Division of Microbiology, St. Vincent's Hospital, Darlinghurst, NSW, Australia.
Eur J Clin Microbiol Infect Dis. 2010 Apr;29(4):411-6. doi: 10.1007/s10096-010-0876-4. Epub 2010 Feb 14.
Dientamoeba fragilis is a pathogenic protozoan parasite that is notoriously difficult to diagnose. The aim of this study was to determine the gold standard for laboratory detection of D. fragilis. A total of 650 human faecal samples were included in the study. All specimens underwent the following: microscopy using a permanent stain (modified iron-haematoxylin), culture using a modified Boeck and Drbohlav's medium (MBD) and TYGM-9, a conventional polymerase chain reaction (PCR) and a real-time PCR (RT-PCR). The overall prevalence of D. fragilis in the study population was 5.4% (35/650). RT-PCR detected 35 isolates, conventional PCR detected 15 isolates, MBD culture detected 14 isolates, TYGM-9 detected ten isolates, while microscopy detected 12 isolates. RT-PCR detected an additional 15 positive samples compared to the other diagnostic methods, all of which were confirmed by sequencing. When all methods were compared to each other, RT-PCR showed a sensitivity and specificity of 100 and 100%, conventional PCR 42.9 and 100%, MBD culture 40 and 100%, TYGM-9 culture 28.6 and 100%, and microscopy 34.3 and 99%, respectively. These results show that RT-PCR is the diagnostic method of choice for the detection of D. fragilis in clinical samples and, as such, should be considered as the gold standard for diagnosis.

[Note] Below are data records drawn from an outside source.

-- ==== Sys2Proof/Machine/ResetOps.lean ====
section
/-! DEFINITION. Boot and resets as shared operations (18_boot_and_security.md R502-R514;
19_reset_and_ras.md R524-R531; 15_host_die.md R453, R454; 17_power_clocks_thermal.md R480-R485;
20_electrical_mechanical.md R547-R552). Every sequence that the spec gives as one unit runs in one step
(notes/assumptions/1.md). -/

namespace Sys2Proof.Machine

/-! ## Measurements (R513, R514) -/

/-- Register `i` extended by a digest, with its log entry; the log holds at most 256. -/
def Boot.extend (b : Boot) (e : LogEntry) : Boot :=
  let old := tblGet 0 b.m e.reg
  { b with
    m := tblPut 0 b.m e.reg (sha512 (toBytes 64 old.toNat ++ toBytes 64 e.digest.toNat))
    mlog := if b.mlog.length < 256 then b.mlog ++ [e] else b.mlog }

/-! ## Slots (R505, R506, R508) -/

/-- Keys accepted for hart firmware. -/
def Boot.hartSigner (b : Boot) (s : Signer) : Bool :=
  s = .root || match b.owner with
    | some o => o.ownerFw && s = .owner o.key
    | none => false

/-- A slot is valid (R505) under the keys that `accept` takes. -/
def FwKind.slotValid (k : FwKind) (accept : Signer → Bool) (sl : Slot) : Bool :=
  match sl.image with
  | some i => i.good && accept i.signer && decide (k.floor ≤ i.svn) && decide (i.svn ≤ 256)
  | none => false

def FwKind.slot (k : FwKind) (b : Bool) : Slot := if b then k.b else k.a

def FwKind.updSlot (k : FwKind) (b : Bool) (f : Slot → Slot) : FwKind :=
  if b then { k with b := f k.b } else { k with a := f k.a }

/-- A slot is started: an unconfirmed one counts a trial. -/
def FwKind.start (k : FwKind) (b fell : Bool) : FwKind :=
  { k.updSlot b (fun s => if s.confirmed then s else { s with trials := s.trials + 1 }) with
    running := some b, preferred := b, fell := k.fell || fell }

/-- Slot selection (R508): none when neither slot can be started. -/
def FwKind.select (k : FwKind) (accept : Signer → Bool) : Option FwKind :=
  let p := k.preferred
  if k.slotValid accept (k.slot p) && ((k.slot p).confirmed || decide ((k.slot p).trials < 3)) then
    some (k.start p false)
  else if k.slotValid accept (k.slot !p) then some (k.start (!p) true)
  else none

/-- The image that runs. -/
def FwKind.image (k : FwKind) : Option FwImage := k.running.bind (fun b => (k.slot b).image)

/-- The running slot is confirmed (R508). -/
def FwKind.confirm (k : FwKind) : FwKind :=
  match k.running with
  | none => k
  | some b => match (k.slot b).image with
    | none => k
    | some i => { k.updSlot b (fun s => { s with confirmed := true, trials := 0 }) with
        floor := max k.floor (min i.svn 256) }

/-- The log entry of a signed image's header. -/
def imageEntry (reg kind : Nat) (i : FwImage) : LogEntry :=
  { reg := reg, kind := kind, svn := i.svn, version := i.version, digest := sha512 i.header }

/-! ## Units (R1, R7, R8, R510, R511) -/

/-- The quadrants, stacks, ports, flash tier and harts of a variant (00_scope.md R1). -/
def variantMasks (v : BitVec 7) : Option (BitVec 4 × (BitVec 8 × (BitVec 12 × (Bool × U64)))) :=
  match v.toNat with
  | 1 => some (0xF, (0xFF, (0xFFF, (true, 0xFFFFFFFFFFFFFFFF))))
  | 2 => some (0xF, (0xFF, (0x6DB, (false, 0xFFFFFFFFFFFFFFFF))))
  | 3 => some (0x7, (0x3F, (0x0DB, (false, 0x0000FFFFFFFFFFFF))))
  | _ => none

/-- The module record is valid (R511). -/
def ModRecord.valid (r : ModRecord) : Bool :=
  r.good && variantMasks r.variant = some (r.quadMask, (r.hbmMask, (r.fabMask, (r.flash, r.hartMask))))

/-- `CAP_UNITS` of a record (00_scope.md R7). -/
def ModRecord.capUnits (r : ModRecord) : U64 :=
  (1 : BitVec 1) ++ r.variant ++ (0 : BitVec 24) ++ r.hbmMask ++ (0 : BitVec 7) ++ boolBit r.flash ++
    r.fabMask ++ r.quadMask

/-! ## Mailboxes (R471, R475) -/

/-- A mailbox right after a device reset or a cold reset: classes L, B, R and D are open
(notes/assumptions/15.md). -/
def bootBox (n : Nat) : Mailbox :=
  { Mailbox.reset with
    opened := n < 8 || 12 ≤ n
    mask := if n = 0 || n = 12 || n = 14 then 0x003F else 0 }

def bootBoxes : SMap Mailbox := (List.range 16).foldl (fun m n => tblPut Mailbox.reset m n (bootBox n)) []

脆弱双核阿米巴是一种具有致病性的原生动物寄生虫,其诊断极具挑战性。本研究旨在确定脆弱双核阿米巴检测的金标准方法。共有 650 个人类粪便样本纳入研究。所有标本均接受以下检查:使用永久染色剂(改良铁苏木精)进行显微镜检查、使用改良 Boeck 和 Drbohlav 培养基(MBD)和 TYGM-9 进行培养、常规聚合酶链反应(PCR)和实时 PCR(RT-PCR)。研究人群中脆弱双核阿米巴的总体流行率为 5.4%(35/650)。RT-PCR 检测到 35 个分离株,常规 PCR 检测到 15 个分离株,MBD 培养检测到 14 个分离株,TYGM-9 培养检测到 10 个分离株,而显微镜检查检测到 12 个分离株。与其他诊断方法相比,RT-PCR 检测到额外的 15 个阳性样本,所有样本均通过测序确认。当所有方法相互比较时,RT-PCR 的灵敏度和特异性分别为 100%和 100%,常规 PCR 为 42.9%和 100%,MBD 培养为 40%和 100%,TYGM-9 培养为 28.6%和 100%,显微镜检查为 34.3%和 99%。这些结果表明,RT-PCR 是检测临床样本中脆弱双核阿米巴的首选诊断方法,因此应被视为诊断的金标准。